Translation (AQA A-Level Biology): Revision Notes
Translation
Translation is the second stage of protein synthesis, following transcription. During this process, the genetic information carried by codons on messenger RNA (mRNA) is converted into a sequence of amino acids to form a polypeptide.
It takes place on the ribosomes in the cytoplasm. In eukaryotic cells, the mRNA leaves the nucleus through a nuclear pore and attaches to a ribosome. The order of bases on the mRNA determines the order in which amino acids are joined together, producing a specific protein.

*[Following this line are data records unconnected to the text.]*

-- ==== Sys2Proof/Machine/MimicOps.lean ====
section
/-! DEFINITION. The symbol engine (07_mimic.md R168 to R185) and the host replica (10_field_points_commands.md R236). -/

namespace Sys2Proof.Machine

/-! ## The host replica -/

/-- What one read of a point's replica record gives (Table 10.11). -/
structure PointRead where
  value    : Nat
  vintage  : VT
  quality  : Nat
  type     : Nat
  cls      : Nat
  received : Bool
  deriving DecidableEq, Repr

/-- The replica's base in the central store. -/
def HostSide.replicaBase (h : HostSide) : Nat :=
  h.cfg.cst.bar2Base + ((h.cfg.points).map (·.replicaOffset)).getD 0

/-- A record's fields. Log entry 89 (DESIGN CHOICE). -/
def PointRead.ofBytes (b : List Byte) : PointRead :=
  let st := fieldAt b 0x13 1
  ⟨fieldAt b 0 8, BitVec.ofNat 32 (fieldAt b 8 4), fieldAt b 0x12 1, bits st 0 3, bits st 3 2, bit st 5⟩

/-- The record of a point. A poisoned record's bytes are open (log entry 1). Log entry 89 (DESIGN CHOICE). -/
def HostSide.readPoint (h : HostSide) (p : Nat) : PointRead × HostSide :=
  let ca := h.replicaBase + 32 * p
  if h.store.anyPoison ca 32 then
    let (v, h) := h.free (2 ^ 256)
    (.ofBytes (leBytes v 32), h)
  else (.ofBytes (h.store.bytes ca 32), h)

/-- Good quality (Table 10.10). -/
def PointRead.good (r : PointRead) : Bool := r.received && r.quality == 0

/-- The host VT of a field vintage: lifted into the 2^42 ns period nearest to t2_k, mapped, minus 2 units (R236,
11_crossing.md R264). -/
def mappedVintage (k j : Exchange) (v : Nat) : VT :=
  let t := k.t2.toNat
  let x := v * 1024
  let d := signed (x + 2 ^ 42 - t % 2 ^ 42) 42
  vtOf (hostDT k j (k.t2 + BitVec.ofInt 64 d)) - 2

/-- Writes the entry of a POINT_BATCH into the replica; without a mapping it is UNPROVEN with the arrival of the batch's
first cell (11_crossing.md R265). -/
def HostSide.writeEntry (h : HostSide) (arrived : VT) (e : List Byte) : HostSide :=
  let st := fieldAt e 0 4
  let p := bits st 0 18
  let (vt, cls) := match h.mapping with
    | some (k, j) => (mappedVintage k j (fieldAt e 0x0C 4), bits st 21 2)
    | none => (arrived, 2)
  let rec_ := slice e 4 8 ++ leBytes vt.toNat 4 ++ leBytes h.vt.toNat 4 ++ slice e 0x10 2 ++ leBytes (bits st 24 8) 1 ++
    leBytes (bits st 18 3 + 8 * cls + 32 * bits st 23 1) 1 ++ leBytes 0 12
  h.caPut 0xFF (h.replicaBase + 32 * p) rec_

/-- The entries of the cells of a batch. -/
def batchEntries (cells : List (List Byte)) : List (List Byte) :=
  cells.flatMap (fun c => (List.range (bits (fieldAt c 2 1) 2 2)).map (fun i => slice c (4 + 20 * i) 20))

/-! ## Configuration -/

def HostSide.widgets (h : HostSide) : List WidgetEntry := ((h.cfg.mimic).map (·.widgets)).getD []
def HostSide.widget (h : HostSide) (w : Nat) : Option WidgetEntry := h.widgets.find? (fun e => e.widget == w)
def HostSide.widgetState (h : HostSide) (w : Nat) : WidgetState := tget WidgetState.fresh h.mimic.widgets w
def HostSide.setWidget (h : HostSide) (w : Nat) (v : WidgetState) : HostSide :=
  { h with mimic := { h.mimic with widgets := tput WidgetState.fresh h.mimic.widgets w v } }
def HostSide.setMimicSurf (h : HostSide) (m : Nat) (v : Option MimicSurf) : HostSide :=
  { h with mimic := { h.mimic with surfs := tput none h.mimic.surfs m v } }

/-- The enabled widgets bound to a point. -/
def WidgetEntry.live (w : WidgetEntry) : Bool := w.enable == 1 && w.bound == 1

/-- The cells that a widget's box meets, on a surface `sw` cells wide (R168). -/
def WidgetEntry.cells (w : WidgetEntry) (sw : Nat) : List Nat :=
  let x0 := w.x / 64
  let y0 := w.y / 64
  let nx := (w.x + w.w - 1) / 64 + 1 - x0
  let ny := (w.y + w.h - 1) / 64 + 1 - y0
  (List.range ny).flatMap (fun j => (List.range nx).map (fun i => (y0 + j) * sw + x0 + i))

/-- The enabled bound widgets whose boxes meet a cell (R178). -/
def HostSide.cellWidgets (h : HostSide) (m : Nat) (s : MimicSurf) (cell : Nat) : List WidgetEntry :=
  h.widgets.filter (fun w => w.live && w.surface == m && (w.cells (s.entry.width / 64)).contains cell)

/-! ## Probe registers (R184) -/

/-- MIM.WIDGET_STATE and WIDGET_VT. A widget that is disabled or unbound has no tag. -/
def HostSide.showWidget (h : HostSide) : HostSide :=
  let n := h.get Reg.MIM_WIDGET_PROBE_WIDGET
  let w := (h.widget n).getD ⟨0, 0, 0, 0, 0, 0, 0, 0, 0, 0⟩
  let v := h.widgetState n
  let t := if w.live then v.tag else ⟨0, 0, false, false, false⟩
  let h := ((h.put Reg.MIM_WIDGET_STATE_ENTRY (v.last.getD 0)).putB Reg.MIM_WIDGET_STATE_ANCIENT t.ancient).putB
    Reg.MIM_WIDGET_STATE_FAULT t.fault
  let h := ((h.put Reg.MIM_WIDGET_STATE_CLASS t.cls).put Reg.MIM_WIDGET_STATE_ENABLED w.enable).put
    Reg.MIM_WIDGET_STATE_BOUND w.bound
  (h.put Reg.MIM_WIDGET_STATE_SURFACE w.surface).put Reg.MIM_WIDGET_VT_VT t.vt.toNat

/-- The entry of a cell that no list holds is STATIC (R178). -/
def Cell.static : Cell := ⟨0, 0x20⟩

/-- The cells of a surface (R168). -/
def MimicSurf.cellCount (s : MimicSurf) : Nat := s.entry.width / 64 * (s.entry.height / 64)

/-- MIM.CELL_STATE and CELL_VT; a cell that does not exist shows 0. -/
def HostSide.showCell (h : HostSide) : HostSide :=
  let m := h.get Reg.MIM_CELL_PROBE_SURFACE
  let i := h.get Reg.MIM_CELL_PROBE_CELL
  let (c, n) : Cell × Nat := match h.mimicSurf m with
    | some s => if i < s.cellCount then (tget Cell.static s.cells i, (h.cellWidgets m s i).length) else (⟨0, 0⟩, 0)
    | none => (⟨0, 0⟩, 0)
  ((h.put Reg.MIM_CELL_STATE_FLAGS c.flags).put Reg.MIM_CELL_STATE_WIDGETS n).put Reg.MIM_CELL_VT_VT c.vt.toNat

/-- MIM.STATUS and the probes follow the engine. -/
def HostSide.showMimic (h : HostSide) : HostSide :=
  (((h.putB Reg.MIM_STATUS_BUSY h.mimic.busy.isSome).put Reg.MIM_STATUS_QUEUED
    (min 255 h.mimic.queue.length)).showWidget).showCell

/-! ## Drawing (R174 to R178) -/

/-- The first entry from `i` that the value lies in (R174). -/
def matchEntry (v : Nat) : Nat → List StateEntry → Option Nat
  | _, [] => none
  | i, e :: t => if e.valid == 1 && f32Le e.lo v && f32Le v e.hi then some i else matchEntry v (i + 1) t

/-- The state table entry of a widget (R174). Log entry 86 (DEDUCED). -/
def HostSide.selectEntry (h : HostSide) (w : WidgetEntry) (r : PointRead) : Nat :=
  if w.bound = 0 then 1
  else if r.good then
    let t := (((h.cfg.mimic).map (·.tables)).getD []).getD w.table []
    (matchEntry (pointF32 r.type r.value) 1 (t.drop 1)).getD 0
  else 0

/-- A bound widget's tag from the read (R176); FAULT is that of its last drawing. -/
def widgetTag (r : PointRead) (fault : Bool) : Tag :=
  ⟨r.vintage, if r.good then r.cls else 2, !r.received, false, fault⟩

/-- The atlas frame and tint of an entry of a widget. Log entry 86 (DEDUCED). -/
def HostSide.drawingOf (h : HostSide) (w : WidgetEntry) (bg e : Nat) (bad : Option Nat) : Drawing :=
  let se := ((((h.cfg.mimic).map (·.tables)).getD []).getD w.table [])[e]?
  let frame := se.bind (fun s => ((((h.cfg.mimic).map (·.frames)).getD [])[s.frame]?))
  ⟨w.x, w.y, w.w, w.h, bg, frame, se.bind (fun s => if s.tintEn = 1 then some s.tint else none), bad⟩

/-- Components A, R, G, B of one pixel of a drawing (07_mimic.md R175). -/
def HostSide.drawnPixel (h : HostSide) (d : Drawing) (x y : Nat) : List Nat :=
  let bg := [bits d.bg 24 8, bits d.bg 16 8, bits d.bg 8 8, bits d.bg 0 8]
  match d.open_, d.frame with
  | some n, _ => (List.range 4).map (fun i => Config.freeNat (2 * n) / 256 ^ (4 * ((y - d.y) * d.w + (x - d.x)) + i) % 256)
  | none, none => bg
  | none, some f =>
    let dx := x - d.x
    let dy := y - d.y
    if decide (f.w ≤ dx) || decide (f.h ≤ dy) then bg
    else
      match h.cfg.mimic.bind (fun m => h.surface m.atlas) with
      | none => bg
      | some a =>
        let w := leNat (h.store.bytes (a.page * 65536 + (f.y + dy) * pitchOf 1 a.width + 4 * (f.x + dx)) 4)
        let t (i v : Nat) : Nat := match d.tint with
          | some c => (v * bits c (24 - 8 * i) 8 + 127) / 255
          | none => v
        let sa := t 0 (bits w 24 8)
        let colour (i : Nat) : Nat :=
          let s := t i (bits w (24 - 8 * i) 8)
          -- round (s × a + bg × (1 − a)), ties up
          (2 * (s * sa + bg.getD i 0 * (255 - sa)) + 255) / 510
        let alpha := (2 * (255 * sa + bg.getD 0 0 * (255 - sa)) + 255) / 510
        [alpha, colour 1, colour 2, colour 3]

/-- An atlas pixel that a drawing reads is poisoned. -/
def HostSide.atlasPoisoned (h : HostSide) (d : Drawing) : Bool :=
  match d.frame, h.cfg.mimic.bind (fun m => h.surface m.atlas) with
  | some f, some a => (List.range (min f.h d.h)).any (fun dy =>
      h.store.anyPoison (a.page * 65536 + (f.y + dy) * pitchOf 1 a.width + 4 * f.x) (4 * min f.w d.w))
  | _, _ => false

/-- Writes a drawing into its surface, whole tiles coded at 2:1 (R168, R175). -/
def HostSide.drawBox (h : HostSide) (s : MimicSurf) (d : Drawing) : HostSide :=
  (List.range (d.h / 4)).foldl (fun g j => (List.range (d.w / 8)).foldl (fun g i =>
    let tx := d.x / 8 + i
    let ty := d.y / 4 + j
    g.codeTile 1 2 (s.tileCa tx ty) 64 ((List.range 32).flatMap (fun p => h.drawnPixel d (8 * tx + p % 8) (4 * ty + p / 8)))) g) h

/-- The entry of a cell: the R29 combination of its widgets' tags, STATIC where it has none (R178). -/
def HostSide.cellEntry (h : HostSide) (m : Nat) (s : MimicSurf) (cell : Nat) : Cell :=
  match h.cellWidgets m s cell with
  | [] => .static
  | ws =>
    let t := combine (ws.map (fun w => (h.widgetState w.widget).tag))
    ⟨t.vt, t.cls + 4 * b2n t.ancient + 8 * b2n t.concealed + 16 * b2n t.fault⟩

/-- The 64 bytes of block `k` of a cell map (Table 07.1); cells that do not exist are 0. -/
def MimicSurf.block (s : MimicSurf) (k : Nat) : List Byte :=
  let cell (j : Nat) : Cell := if 12 * k + j < s.cellCount then tget Cell.static s.cells (12 * k + j) else ⟨0, 0⟩
  (List.range 12).flatMap (fun j => leBytes (cell j).vt.toNat 4) ++ (List.range 12).flatMap (fun j => leBytes (cell j).flags 1) ++
    leBytes 0 4

/-- A surface takes new entries of its cell map, and the blocks that hold the changed cells are written, each as one 64-byte
write (R169). -/
def HostSide.putMap (h : HostSide) (m : Nat) (s : MimicSurf) (cells : List Nat) : HostSide :=
  (cells.map (· / 12)).eraseDups.foldl (fun h k => h.caPut 0xFF (s.mapPage * 65536 + 64 * k) (s.block k))
    (h.setMimicSurf m (some s))

/-- Recomputes cells of a surface; until its initial drawing completes they stay ANCIENT (R177 step 3, R182). -/
def HostSide.writeCells (h : HostSide) (m : Nat) (cells : List Nat) : HostSide :=
  match h.mimicSurf m with
  | some s =>
    if s.initial then h
    else h.putMap m { s with cells := cells.foldl (fun t i => tput Cell.static t i (h.cellEntry m s i)) s.cells } cells
  | none => h

/-- Counts and logs error responses to writes of the surface or the map (R181). -/
def HostSide.writeErrors (h : HostSide) (n index detail : Nat) : HostSide :=
  if n = 0 then h else (h.bump Reg.MIM_ERRORS_WRITE n).log 4 4 index 0 detail

/-- Writes the cells that a widget's box meets, with `n` error responses; whether a write that is answered with an error lands is open.
Log entry 242 (DESIGN CHOICE). -/
def HostSide.widgetCells (h : HostSide) (w : WidgetEntry) (n : Nat) : HostSide :=
  let (lands, h) := if n = 0 then (1, h) else (h.writeErrors n w.widget w.surface).free 2
  match h.mimicSurf w.surface with
  | some s => if lands = 0 then h else h.writeCells w.surface (w.cells (s.entry.width / 64))
  | none => h

/-- Draws a widget with these errors: its pixels, its tag's FAULT, its counts and events (R175, R181).
Log entry 86 (DEDUCED). -/
def HostSide.drawWidget (h : HostSide) (w : WidgetEntry) (e : Nat) (tag : Tag) (facts : DrawFacts) : HostSide :=
  match h.mimicSurf w.surface with
  | none => h
  | some s =>
    let d := h.drawingOf w s.entry.bgColour e none
    let poisoned := h.atlasPoisoned d
    let atlas := poisoned || facts.atlas != 0
    let bad := atlas || facts.surface != 0
    let (n, h) := if poisoned then h.free 65535 else (0, h)
    let h := h.bump Reg.MIM_ERRORS_ATLAS (facts.atlas + (if poisoned then n + 1 else 0))
    let h := if atlas then h.log 4 3 w.widget 0 w.surface else h
    let h := h.writeErrors facts.surface w.widget w.surface
    let k := h.freeN
    let h := if bad then (h.free 1).2 else h
    let h := h.drawBox s { d with open_ := if bad then some k else none }
    h.setWidget w.widget ⟨some e, if w.bound = 1 then { tag with fault := bad } else WidgetState.fresh.tag⟩

/-! ## Batches (R177, R180) -/

/-- The claims of R85 that a batch touches and whose MAX_REDRAW its pixel work exceeds. Log entry 88 (DEDUCED). -/
def HostSide.overrun (h : HostSide) (b : Busy) : Bool :=
  let touched := (h.widgets.filter (fun w => w.live && b.batch.points.contains w.point)).map (·.surface)
  h.cfg.claims.any (fun c => (c.owner == 0xFF || c.owner == h.ownTarget) && (match c.body with
    | .pointToPixel layer _ _ maxRedraw _ => decide (maxRedraw < b.work) && (match h.layerEntry layer with
      | some e => e.kind == 2 && touched.contains e.source
      | none => false)
    | _ => false))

Transfer RNA structure and function
Transfer RNA (tRNA) molecules are essential components of translation. There are approximately 60 different types of tRNA in cells. Each tRNA molecule has two key features:
- A specific anticodon - a three-base sequence that is complementary to a particular codon on mRNA
- An amino acid attachment site - where a specific amino acid binds to the tRNA
Each amino acid has one or more corresponding tRNA molecules. The tRNA's anticodon determines which amino acid it will carry, ensuring the correct amino acid is delivered to match each codon during translation.
The specificity of tRNA molecules is crucial for accurate protein synthesis. Each tRNA can only carry one type of amino acid, and its anticodon ensures it pairs with the correct mRNA codon. This one-to-one correspondence prevents errors in the amino acid sequence of the final protein.
Key terms
- Codon – a sequence of three mRNA bases that codes for a specific amino acid.
- Triplet – a sequence of three DNA bases that codes for a specific amino acid.
- Anticodon – a sequence of three tRNA bases that is complementary to a codon on the mRNA.
- tRNA (transfer RNA) – a small RNA molecule that carries a specific amino acid to the ribosome.
- rRNA (ribosomal RNA) – forms part of the ribosome and helps catalyse the formation of peptide bonds.
The translation process
Translation begins when mRNA exits the nucleus and encounters a ribosome in the cytoplasm. The ribosome consists of two subunits (small and large) that work together to facilitate polypeptide synthesis.
1. Attachment of mRNA to a Ribosome
- Once mRNA leaves the nucleus through a nuclear pore, it binds to a ribosome in the cytoplasm.
- The ribosome attaches to the start codon on the mRNA, which signals where translation is to begin.
- The ribosome moves along the mRNA, reading the base sequence three bases at a time (one codon).
2. Binding of tRNA molecules
- Each transfer RNA (tRNA) molecule carries a specific amino acid and has an anticodon that is complementary to a codon on the mRNA.
- The anticodon–codon base pairing ensures that the correct amino acid is added in the correct sequence.
- As the ribosome reads each codon, the corresponding tRNA molecule binds to it by complementary base pairing.
3. Formation of peptide bonds
- When two tRNA molecules are positioned in the ribosome, the amino acids they carry are joined by a peptide bond.
- This reaction is catalysed by an enzyme in the ribosome, which is made partly of rRNA (ribosomal RNA).
- The reaction requires energy from ATP, which is hydrolysed to form the bond.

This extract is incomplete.